| Problem |
Each line in the entries below that holds the string "with" is to be listed.

[Collected data entries]
/-- The first push whose WRITE fails (40 R116). -/
theorem bringUp_of_failed_push (hb : s.txbuf = []) (h : ∀ j < 3, s.callOk j = true) (h3 : s.callOk 3 = false) :
    bringUp s = .next ((s.configured.buffer.called 1 [.write [s.pinByte] none]).closed.answered .fatalIo fatalFirstPush) := by
  have hbuf : s.configured.buffer.txbuf = [s.pinByte] := by
    simp [State.configured, State.called, hb]
    rfl
  have hn : s.configured.buffer.callOk 0 = false := by
    have : s.configured.callOk 0 = false := (s.callOk_called 3 _ 0).trans h3
    simpa [State.callOk, State.answerAt] using this
  obtain ⟨t, hc, ht⟩ := configureLink_of_good h
  rw [bringUp, hc]
  dsimp only
  rw [ht, pushState_flushing (.inl rfl), flush_of_failure (State.countOf_failed hn _), hbuf]
  exact fatal_eq _ _ _

/-- The plane after the first push, whose WRITE was answered `n` (40 R116). -/
def State.planeUp (s : State) (es : List Entry) (sim : Bool) (k n : Nat) : State :=
  ((s.planeOpened es sim k).configured.buffer.afterFlush n).answered .ok 0x00#8

theorem exec_planeInit_built {n : Nat} (hp : s.phase = .idle) (hne : es ≠ []) (hes : EntriesOk es) (hk : k < s.cfg.openAttempts)
    (hfail : ∀ j < k, (s.buildArena es sim).callOk j = false) (hok : ∀ j < 4, (s.buildArena es sim).callOk (k + j) = true)
    (hn : (s.planeOpened es sim k).configured.buffer.countOf 1 = some n) :
    exec (.planeInit es sim) s = .next (s.planeUp es sim k n) := by
  rw [exec_planeInit_of_opened hp hne hes hk hfail (hok 0 (by omega))]
  refine bringUp_of_answer rfl (fun j hj => ?_) hn
  rw [State.planeOpened_callOk, Nat.add_assoc]
  exact hok _ (by omega)

/-- The plane in its fields. -/
theorem State.planeUp_eq (s : State) (es : List Entry) (sim : Bool) (k n : Nat) : s.planeUp es sim k n =
    { s.buildArena es sim with
      phase := .plane
      history := lastOf s.cfg.histCap [(s.buildArena es sim).pinByte]
      trace := s.trace ++ (openRetries s.cfg.deviceIndex s.cfg.openBackoff k ++
        ([.openLink s.cfg.deviceIndex true, .resetLink true, .setClock s.cfg.clockRate true,
          .setBitMode (s.buildArena es sim).outMask s.cfg.modeAsyncBitbang true, .delaySettle s.cfg.settleDelay] ++
        flushEvents [(s.buildArena es sim).pinByte] n))
      responses := s.responses ++ [⟨.ok, 0x00#8⟩]
      answers := if sim then s.answers else s.answers.drop (k + 5)
      draws := if sim then s.draws else s.draws + (k + 5) } := by
  have hpin : (s.planeOpened es sim k).configured.pinByte = (s.buildArena es sim).pinByte := rfl
  have hmask : (s.planeOpened es sim k).outMask = (s.buildArena es sim).outMask := rfl
  rw [State.planeUp, State.afterFlush_eq, State.buffer_eq, hpin, State.configured, hmask, State.planeOpened, State.called_called]
  cases sim <;> simp [State.called, State.answered, State.ghostAfterPush, Nat.add_assoc]

theorem State.planeUp_outMask (n : Nat) : (s.planeUp es sim k n).outMask = (s.buildArena es sim).outMask := by
  rw [State.planeUp_eq]
  rfl

theorem State.planeUp_pinByte (n : Nat) : (s.planeUp es sim k n).pinByte = (s.buildArena es sim).pinByte := by
  rw [State.planeUp_eq]
  rfl

/-- The trace of PLANE_INIT, in terms of the plane that it leaves (70 R241). -/
theorem State.planeUp_trace (n : Nat) : (s.planeUp es sim k n).trace =
    s.trace ++ (openRetries s.cfg.deviceIndex s.cfg.openBackoff k ++
      ([.openLink s.cfg.deviceIndex true, .resetLink true, .setClock s.cfg.clockRate true,
        .setBitMode (s.planeUp es sim k n).outMask s.cfg.modeAsyncBitbang true, .delaySettle s.cfg.settleDelay] ++
      flushEvents [(s.planeUp es sim k n).pinByte] n)) := by
  rw [State.planeUp_outMask, State.planeUp_pinByte, State.planeUp_eq]

/-- What PLANE_INIT leaves (70 R241). -/
theorem State.planeUp_built (hes : EntriesOk es) (n : Nat) : s.PlaneBuilt (s.planeUp es sim k n) es sim := by
  rw [State.planeUp_eq]
  exact
    { phase := rfl
      sim := rfl
      present := fun index dir init name hm i hi => placeEntries_present hes _ hm hi
      absent := fun i h => (placeEntries_absent hes _ h).trans (by simp)
      txbuf := rfl
      history := rfl
      spi := rfl
      reg := rfl
      inject := rfl
      haenOk := rfl
      cfg := rfl
      port := rfl
      intake := rfl
      busIn := rfl
      responses := rfl }

/-! ## The driver's answers in real mode -/

theorem State.buildArena_callOk {n : Nat} {a : Answer} (h : s.answerAt n = a) :
    (s.buildArena es false).callOk n = (a != .fail) :=
  State.callOk_real rfl h

theorem State.answerAt_replicate_fail {rest : List Answer} {j : Nat} (h : s.answers = List.replicate k .fail ++ rest) (hj : j < k) :
    s.answerAt j = .fail := by
  apply State.answerAt_of_getElem?
  rw [h, List.getElem?_append_left (by simpa using hj), List.getElem?_replicate, if_pos hj]

theorem State.answerAt_after_fail {rest : List Answer} {a : Answer} {j : Nat} (h : s.answers = List.replicate k .fail ++ rest)
    (ha : rest[j]? = some a) : s.answerAt (k + j) = a := by
  apply State.answerAt_of_getElem?
  rw [h, List.getElem?_append_right (by simp), List.length_replicate, Nat.add_sub_cancel_left, ha]

/-- The first push takes the answer after those of the open attempts and the configuration. -/
theorem State.firstPush_answer {n : Nat} (h : s.answerAt (k + 4) = .ok n) :
    (s.planeOpened es false k).configured.buffer.countOf 1 = some (min n 1) := by
  refine State.countOf_real (by simp [State.configured, State.called, State.planeOpened]) ?_ 1
  have : (s.planeOpened es false k).configured.answerAt 0 = s.answerAt (k + 4) := by
    simp [State.configured, State.planeOpened, State.called, State.answerAt, Nat.add_assoc]
  rw [← h, ← this]
  simp [State.answerAt]

theorem State.planeOpened_first_callOk {as : List Answer} {n : Nat} {a : Answer} (h : s.answers = as) (ha : as[n + 1]? = some a) :
    (s.planeOpened es false 0).callOk n = (a != .fail) := by
  rw [State.planeOpened_callOk, Nat.add_comm]
  exact State.buildArena_callOk (State.answerAt_of_getElem? (h ▸ ha))

/-- PLANE_INIT whose first open attempt succeeds. -/
theorem exec_planeInit_of_first_opened {a : Nat} {as : List Answer} (hp : s.phase = .idle) (hne : es ≠ []) (hes : EntriesOk es)
    (h : s.answers = .ok a :: as) : exec (.planeInit es false) s = bringUp (s.planeOpened es false 0) :=
  exec_planeInit_of_opened hp hne hes (Nat.succ_pos _) nofun
    (State.buildArena_callOk (State.answerAt_of_getElem? (a := .ok a) (by rw [h]; rfl)))

/-- Error entry from a state that has recorded `evs` since `s` (60 R220). -/
theorem tornDown_after {o : Out} {u : State} {d : Byte} (ho : o = .next (u.closed.answered .fatalIo d))
    (hr : u.responses = s.responses) (evs : List Event) (ht : u.trace = s.trace ++ evs) :
    ∃ t ok, o = .next t ∧ t.AtPowerOn ∧ t.responses = s.responses ++ [⟨.fatalIo, d⟩] ∧
      t.trace = s.trace ++ (evs ++ [.closeLink ok]) := by
  refine ⟨_, u.sim || u.answerAt 0 != .fail, ho, ⟨rfl, rfl, rfl, rfl, rfl, rfl, rfl, rfl, rfl⟩, ?_, ?_⟩
  · rw [← hr]
    rfl
  · rw [← List.append_assoc, ← ht]
    rfl

end Bringup

/-- Settles O26: no call of the bring-up fails, and the push's WRITE is answered with its length. -/
theorem planeInitBuildsThePlaneInSimulation : Obligations.PlaneInitBuildsThePlaneInSimulation := by
  intro s es hp hne hes
  have hsim : (s.buildArena es true).sim = true := rfl
  have hn : (s.planeOpened es true 0).configured.buffer.countOf 1 = some 1 := State.countOf_sim (State.buffer_sim _) 1
  refine ⟨s.planeUp es true 0 1, exec_planeInit_built hp hne hes (Nat.succ_pos _) nofun (fun j _ => State.callOk_sim hsim _) hn,
    State.planeUp_built hes 1, State.planeUp_trace 1, ?_, ?_⟩
  all_goals
    rw [State.planeUp_eq]
    rfl

/-- Settles O27: the answers are those of `k` failed attempts and of the five calls after them. -/
theorem planeInitBuildsThePlaneAfterRetries : Obligations.PlaneInitBuildsThePlaneAfterRetries := by
  intro s es k a b c d n rest hp hne hes hk hans
  have hfail (j : Nat) (hj : j < k) : (s.buildArena es false).callOk j = false :=
    State.buildArena_callOk (State.answerAt_replicate_fail hans hj)
  have hok (j : Nat) (hj : j < 4) : (s.buildArena es false).callOk (k + j) = true := by
    have hget : ∃ m, (Answer.ok a :: .ok b :: .ok c :: .ok d :: .ok n :: rest)[j]? = some (.ok m) := by
      interval_cases j <;> exact ⟨_, rfl⟩
    obtain ⟨m, hm⟩ := hget
    exact State.buildArena_callOk (State.answerAt_after_fail hans hm)
  have hn := State.firstPush_answer (es := es) (State.answerAt_after_fail (j := 4) hans rfl)
  have hev (x : Byte) : flushEvents [x] (min n 1) =
      [.write [x] (some (min n 1))] ++ if n = 0 then [.shortWrite 0 1] else [] := by
    cases n <;> simp [flushEvents]
  refine ⟨_, exec_planeInit_built hp hne hes hk hfail hok hn, State.planeUp_built hes _, ?_, ?_, ?_⟩
  · rw [State.planeUp_trace, hev]
    simp
  · rw [State.planeUp_eq]
    simp [hans, List.drop_append]
  · rw [State.planeUp_eq]
    rfl

/-- Settles O28: the budget is used up by attempts that fail. -/
theorem openBudgetExhaustedIsFatal : Obligations.OpenBudgetExhaustedIsFatal := by
  intro s es rest hp hne hes hans
  have hfail (j : Nat) (hj : j < s.cfg.openAttempts) : (s.buildArena es false).callOk j = false :=
    State.buildArena_callOk (State.answerAt_replicate_fail hans hj)
  exact ⟨_, exec_planeInit_exhausted hp hne hes hfail, ⟨rfl, rfl, rfl, rfl, rfl, rfl, rfl, rfl, rfl⟩, rfl,
    (List.append_assoc _ _ _).symm⟩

| Output for this task |
    { s.buildArena es sim with
/-- Settles O26: no call of the bring-up fails, and the push's WRITE is answered with its length. -/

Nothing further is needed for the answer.